Danneggiati – La restrizione alla vendita dell’olio di Cbd non colpirebbe solo i negozi di cannabis light ma l’intera filiera, come ricorda Anna Brambilla, proprietaria dell'”Heaven Cannabis Light & Coffee Shop”. «Noi ci abbiamo fatto l’abitudine e ci viene quasi da ridere se proviamo a indovinare cosa vieteranno la prossima volta. Per i fornitori, invece, è distruttivo non poter più vendere ai negozi i prodotti su cui hanno investito», spiega Brambilla. Tra l’entrata in vigore del decreto e la sospensione decisa dal Tar sono passate solo poche settimane, ma secondo Brambilla sono state sufficienti per obbligare i fornitori a sostenere spese ingenti: «L’unico modo per continuare a vendere il prodotto era certificare che fosse a uso cosmetico. Pur di lavorare i fornitori hanno investito su queste certificazioni, che alla fine non sono altro che un foglietto all’interno della confezione». A essere penalizzati, però, sono anche i clienti. «A chi fa uso di questo prodotto la notizia aveva messo molta agitazione, perché temevano che diventasse irreperibile. Già oggi le farmacie non riescono a soddisfare l’intero fabbisogno di cannabis terapeutica. Lo stesso succederebbe con l’olio di Cbd se non potessimo più venderlo noi», prosegue Brambilla.

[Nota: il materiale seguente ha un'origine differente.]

/-- OVERTEMP_ASSERT: the die above 105 °C or a stack above 95 °C. -/
def overtemp (d : Dev) (die stack : Int) : Dev :=
  let d := d.temperatures die stack
  d.when ((105 < die || 95 < stack) && !d.is DCT_TEMP.THERM) fun d =>
    ((d.set1 DCT_TEMP.THERM).set1 DCT_FLAGS.OVERTEMP).emit (.therm true)

/-- OVERTEMP_RELEASE: every sensor 5 °C below its limit. -/
def overtempEnd (d : Dev) (die stack : Int) : Dev :=
  let d := d.temperatures die stack
  d.when (die ≤ 100 && stack ≤ 90 && d.is DCT_TEMP.THERM) fun d => (d.unset DCT_TEMP.THERM).emit (.therm false)

end Dev
end Sys2Proof.Machine
end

Lo scaffale dedicato all’olio di Cbd all’interno di Buenavita

Chi resiste – I titolari dei negozi non sono ottimisti nemmeno in vista dell’udienza di settembre. «Scommetto che ci sarà un nuovo rinvio», dice Brambilla rassegnata, «e noi continueremo a lavorare senza sapere cosa aspettarci. Se ci fossero delle regole certe potremmo almeno adeguarci di conseguenza». Secondo Parini, il problema di fondo resta la disparità di trattamento tra i negozi di cannabis light e le altre attività economiche: «Sono consapevole che il nostro settore è in via di sviluppo e che molta legislazione deve essere sviluppata sulle nostre spalle, ma è assurdo è il Cbd sia paragonato a una sostanza stupefacente per dirottare la vendita sulle farmacie. Nel frattempo si continua a parlare di noi come “negozietti” e troppo spesso veniamo trattati come spacciatori». L’incertezza sul futuro, insieme al contesto generale di aumento dei prezzi, rende difficile la gestione di queste attività: «Molti negozi aperti durante il boom degli scorsi anni adesso stanno chiudendo. A resistere sono le persone che conoscono bene il settore e, soprattutto, sono spinte da una forte passione», spiega Russo.